Thursday, April 26, 2012

'Making the grade' in the USA

An article, 'Making the Grade', in The New Republic (TNR) early this month really helped clarify for me the issue of hiring and firing of teachers in this country.
First, let me say that The New Republic leans towards the Democratic Party in the USA and can be very sharply critical of anything rightwards of centre-right in US politics, although, having said that, TNR isn’t afraid to criticise adversely Obama’s policies when they think he’s on the wrong track.
In their April 5th issue, the focus of the Op-Ed was a bill presented to the Virginia Legislature on tenure for public (for which read ‘state’) teachers. TNR described the move as ‘an attempt to rectify what is perhaps the least sane element of our country’s approach to education’.
Once teachers in the state sector in the USA achieve tenure, it is virtually impossible to sack them for ‘the rest of their careers’. Sound familiar?
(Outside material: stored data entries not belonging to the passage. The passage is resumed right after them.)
/-- What the inputs give in one DSP cycle, before the integrator, the high-pass filter, the phase delay and every correction: operands of DSP_CYCLE_END (log entry 7). -/
structure CycleIn where
  /-- the channels at the decimator's output; 36 channels; R148, R156; reset [] (DESIGN CHOICE 7) -/
  chans : List ChanIn := []
  /-- a fundamental crossing of the reference channel ends the cycle; 1; R154, R155; reset true (DESIGN CHOICE 7) -/
  crossing : Bool := true
  /-- delay from that crossing to the start of the frame that carries its stamp; 24.576 MHz periods; R26, R156; reset 0 (DESIGN CHOICE 7) -/
  age : Nat := 0
  /-- channels with an overloaded sample; 36; R152; reset 0 (DESIGN CHOICE 7) -/
  overload : BitVec 36 := 0
  /-- the levels of TIN0–TIN7 that its samples found, the latest last; 8 each; R209, R211; reset [0] (DESIGN CHOICE 7) -/
  tin : List (BitVec 8) := [0]
deriving DecidableEq, Repr

/-- The values of one cycle after the signal chain, before gains and offsets (Y1–Y4). -/
structure CycleVals where
  /-- length of the cycle by the line-side crystal; ns; R188; reset 20000000 (DESIGN CHOICE 1) -/
  durNs : Nat := 20000000
  /-- frequency at which it was resampled; mHz; R155; reset 50000 (DESIGN CHOICE 1) -/
  freqMhz : Nat := 50000
  /-- mean(x²) per channel, of full scale squared; 36 of 2⁻⁶⁴; R158; reset [] (DESIGN CHOICE 1) -/
  ms : List Nat := []
  /-- mean(v·i) per phase current channel; 32 of 2⁻⁶⁴; R158; reset [] (DESIGN CHOICE 1) -/
  vi : List Int := []
  /-- mean(v′·i) per phase current channel; 32 of 2⁻⁶⁴; R158; reset [] (DESIGN CHOICE 1) -/
  vqi : List Int := []
deriving DecidableEq, Repr

/-- One sealed copy of a register in the Lining (R193). -/
structure RegCopy where
  /-- number of the write, by which the newer copy is known; 32; R193; reset 0 (DESIGN CHOICE 1) -/
  count : Nat := 0
  /-- the register, in 2⁻³² units; 96; R191, R193; reset 0 (DESIGN CHOICE 1) -/
  value : Nat := 0
  /-- its seal; 128; R169; reset 0 (DESIGN CHOICE 8) -/
  tag : Nat := 0
deriving DecidableEq, Repr

/-- One sealed copy of the rate selector in the Lining (R195, R228). -/
structure RateCopy where
  /-- number of the write; 32; R193; reset 0 (DESIGN CHOICE 1) -/
  count : Nat := 0
  /-- rate in force; 4; R228; reset 1 (DESIGN CHOICE 1) -/
  rate : Nat := 1
  /-- pending rate and its cycle; 4, 48; R228; reset none (DESIGN CHOICE 1) -/
  pending : Option (Nat × Nat) := none
  /-- its seal; 128; R169; reset 0 (DESIGN CHOICE 8) -/
  tag : Nat := 0
deriving DecidableEq, Repr

/-- A metrology result set (R156, R194). -/
structure ResultSet where
  /-- mains cycle number last echoed; 48; R156; reset 0 (DESIGN CHOICE 1) -/
  cycleTag : Nat := 0
  /-- the DSP's cycle count; 64; R156; reset 0 (DESIGN CHOICE 1) -/
  dspCycle : Nat := 0
  /-- compensated stamp of the cycle's start, as rate-corrected time; 2⁻³² ns; R156; reset 0 (DESIGN CHOICE 1) -/
  startRc : Nat := 0
  /-- rate-corrected time of the cycle's end; 2⁻³² ns; R201; reset 0 (DESIGN CHOICE 1) -/
  endRc : Nat := 0
  /-- exposed values of the registers after the cycle: the 256 of rate 0, then those of rates 1–8; 768 of 64 bits; R194, R223; reset [] (DESIGN CHOICE 1) -/
  cum : List Nat := []
  /-- rate the cycle accrued to; 4; R194; reset 1 (DESIGN CHOICE 1) -/
  rate : Nat := 1
  /-- points that accrued to code 0; 32; R194, R220; reset 0 (DESIGN CHOICE 1) -/
  imp : BitVec 32 := 0
  /-- points that accrued to code 1; 32; R194, R220; reset 0 (DESIGN CHOICE 1) -/
  exp : BitVec 32 := 0
  /-- partial; 1; R195; reset false (DESIGN CHOICE 1) -/
  partialSet : Bool := false
  /-- unsynchronised or off-range; 1; R155; reset false (DESIGN CHOICE 1) -/
  unsync : Bool := false
  /-- overloaded channels; 36; R152; reset 0 (DESIGN CHOICE 1) -/
  overload : BitVec 36 := 0
  /-- uncalibrated; 1; R172; reset false (DESIGN CHOICE 1) -/
  uncal : Bool := false
  /-- a register's lost flag is set; 1; R193; reset false (DESIGN CHOICE 1) -/
  lost : Bool := false
  /-- cycle RMS per channel; 36; R148, R456; reset [] (DESIGN CHOICE 1) -/
  rms : List Nat := []
  /-- fundamental angle per channel, behind CH0, in pt; 36; R148; reset [] (DESIGN CHOICE 1) -/
  angles : List Nat := []
  /-- active power per point, mW; 32; R148; reset [] (DESIGN CHOICE 1) -/
  p : List Int := []
  /-- reactive power per point, mvar; 32; R148; reset [] (DESIGN CHOICE 1) -/
  q : List Int := []
  /-- apparent power per point, mVA; 32; R148; reset [] (DESIGN CHOICE 1) -/
  va : List Nat := []
  /-- tracked frequency; mHz; R156; reset 50000 (DESIGN CHOICE 1) -/
  freqMhz : Nat := 50000
deriving DecidableEq, Repr

/-- An entry of the metrological log (R774). -/
structure MlogEntry where
  /-- ML1 LSEQ; 32; R774; reset 0 (DESIGN CHOICE 1) -/
  lseq : Nat := 0
  /-- ML2 LINE_STARTS; 32; R774; reset 0 (DESIGN CHOICE 1) -/
  starts : Nat := 0
  /-- ML3 LINE_OP_S; 32; R774; reset 0 (DESIGN CHOICE 1) -/
  opS : Nat := 0
  /-- ML4 KIND; 16; R774; reset 1 (DESIGN CHOICE 1) -/
  kind : Nat := 1
  /-- ML5 ARG; 16; R774; reset 0 (DESIGN CHOICE 1) -/
  arg : Nat := 0
  /-- ML6 DATA; 16 bytes; R774; reset [] (DESIGN CHOICE 1) -/
  data : List Byte := []
deriving DecidableEq, Repr

/-- An open voltage event of one phase or of the polyphase detector (R238–R241). -/
structure PqOpen where
  /-- line-side instant of the start update; ns; R240; reset 0 (DESIGN CHOICE 1) -/
  startNs : Nat := 0
  /-- updates since the start update; 32; R240; reset 0 (DESIGN CHOICE 1) -/
  updates : Nat := 0
  /-- mains cycle that the report names; 48; R243; reset 0 (DESIGN CHOICE 1) -/
  tagCycle : Nat := 0
  /-- start update at phase 32,768; 1; R243; reset false (DESIGN CHOICE 1) -/
  tagHalf : Bool := false
  /-- lowest or highest update value so far; mV; R240; reset 0 (DESIGN CHOICE 1) -/
  extreme : Nat := 0
  /-- qualified as an interruption; 1; R238; reset false (DESIGN CHOICE 1) -/
  intr : Bool := false
  /-- included an unsynchronised or off-range cycle; 1; R241; reset false (DESIGN CHOICE 1) -/
  unsync : Bool := false
  /-- its first update already lay beyond a threshold; 1; R244; reset false (DESIGN CHOICE 1) -/
  startup : Bool := false
deriving DecidableEq, Repr

/-- A report of a voltage event's start or end (R242). -/
structure PqReport where
  /-- an end report; 1; R242; reset false (DESIGN CHOICE 1) -/
  ending : Bool := false
  /-- PR1: 0 sag, 1 swell, 2 interruption; 2; R245; reset 0 (DESIGN CHOICE 1) -/
  kind : Nat := 0
  /-- PR3: 0 L1, 1 L2, 2 L3, 3 polyphase; 2; R245; reset 0 (DESIGN CHOICE 1) -/
  index : Nat := 0
  /-- cycle of the start update; 48; R243; reset 0 (DESIGN CHOICE 1) -/
  tagCycle : Nat := 0
  /-- phase 32,768; 1; R243; reset false (DESIGN CHOICE 1) -/
  tagHalf : Bool := false
  /-- duration in ms; 64; R245; reset 0 (DESIGN CHOICE 1) -/
  ms : Nat := 0
  /-- duration in half-cycles; 32; R245; reset 0 (DESIGN CHOICE 1) -/
  halves : Nat := 0
  /-- extreme so far; mV; R245; reset 0 (DESIGN CHOICE 1) -/
  extreme : Nat := 0
  /-- QB0–QB3: unsynchronised, truncated, started at start-up, reconfigured; 4; R246; reset 0 (DESIGN CHOICE 1) -/
  quality : Nat := 0
deriving DecidableEq, Repr

/-- The parameters PQ1–PQ6 in force at the DSP (R234). -/
structure PqParams where
  /-- PQ1 DECLARED_V; 30; R234; reset 230000 (spec) -/
  declaredMv : Nat := 230000
  /-- PQ2 SAG_PCT; 10; R234; reset 900 (spec) -/
  sagPct : Nat := 900
  /-- PQ3 SWELL_PCT; 11; R234; reset 1100 (spec) -/
  swellPct : Nat := 1100
  /-- PQ4 INTR_PCT; 8; R234; reset 100 (spec) -/
  intrPct : Nat := 100
  /-- PQ5 HYST_PCT; 7; R234; reset 20 (spec) -/
  hystPct : Nat := 20
  /-- PQ6 MONITOR; 3; R234; reset 7 (spec) -/
  monitor : BitVec 3 := 7
deriving DecidableEq, Repr

/-- The non-legal metrology settings in force at the DSP (R51, R207, R234). -/
structure MetroCtl where
  /-- PQ1–PQ6; structure; R234; reset {} (DESIGN CHOICE 1) -/
  pq : PqParams := {}
  /-- TIN_MODE; 2; R203; reset 0 (spec) -/
  tinMode : Nat := 0
  /-- TIN_MASK; 8; R208; reset 0xFF (spec) -/
  tinMask : BitVec 8 := 0xFF
  /-- TIN_INVERT; 8; R208; reset 0 (spec) -/
  tinInvert : BitVec 8 := 0
  /-- DEBOUNCE in mc; 8; R209; reset 5 (spec) -/
  debounce : Nat := 5
  /-- RATES_USED; 4; R202; reset 1 (spec) -/
  ratesUsed : Nat := 1
deriving DecidableEq, Repr

/-- One detector: L1, L2, L3 or polyphase (R238, R239). -/
structure PqPhase where
  /-- open sag; event; R238; reset none (spec) -/
  sag : Option PqOpen := none
  /-- open swell; event; R238; reset none (spec) -/
  swell : Option PqOpen := none
  /-- an update has been seen since line-side start or a reconfiguration; 1; R244; reset false (spec) -/
  seen : Bool := false
deriving DecidableEq, Repr

/-- The latest harmonic window (R163–R167). -/
structure HarmSt where
  /-- START_CYCLE; 48; R167; reset 0 (DESIGN CHOICE 1) -/
  startCycle : Nat := 0
  /-- FLAGS bits 0 unaligned, 1 unsynchronised or off-range; 16; R167; reset 0 (DESIGN CHOICE 1) -/
  flags : Nat := 0
  /-- channels overloaded in the window; 36; R167; reset 0 (DESIGN CHOICE 1) -/
  overload : BitVec 36 := 0
  /-- FREQ_MHZ; 32; R167; reset 0 (DESIGN CHOICE 1) -/
  freqMhz : Nat := 0
  /-- MAG per channel, corrected; 36 × 127; R167; reset [] (DESIGN CHOICE 1) -/
  mags : List (List Nat) := []
deriving DecidableEq, Repr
It should because it mirrors very closely the situation here in England.
TNR analogises the position of teachers to that of university teachers, who also receive tenure. However, while it is important for university professors to have a certain degree of protection, given their important role in exploring ideas, which may not always be palatable to powerful vested interests, this can hardly be argued as being the case for school teachers.
Is there then a case for making it as difficult as it is to sack underperforming teachers? TNR concedes that it is very difficult to quantify success in teaching. However, this is also true of many other jobs, yet measures are put in place to establish whether employees are performing satisfactorily or not. So, why should teaching be any different?
Given that the job is one of the most important in a society for which education and training are so vital, we need, they say, to ensure that ‘the most able, talented people are doing it – and doing their best work at all times’.
In England, as in the USA, the Labour Party, as the party of the centre-left, continually drags its feet on reform and is too reluctant to criticise the teachers’ unions. That is not to say that unions don’t have an important part to play in defending members against over-zealous heads or local authorities or other such circumstances when the occasion demands.
For their part, the Conservative Party, like the GOP (Republican Party) in the USA, has too often confused their desire to raise standards and get rid of bad teachers with deprecating state education as a whole.
The article ends by making the point that, ‘for liberals, there is nothing more important than public education. Great public schools are the way a liberal, democratic, capitalist society makes good on the promise of providing genuine opportunities to all. Which is why liberals should steadfastly resist any impediments to improving the quality of education in our country.’
There's still a very long way to go before we get right the balance between the consumers and the producers in education.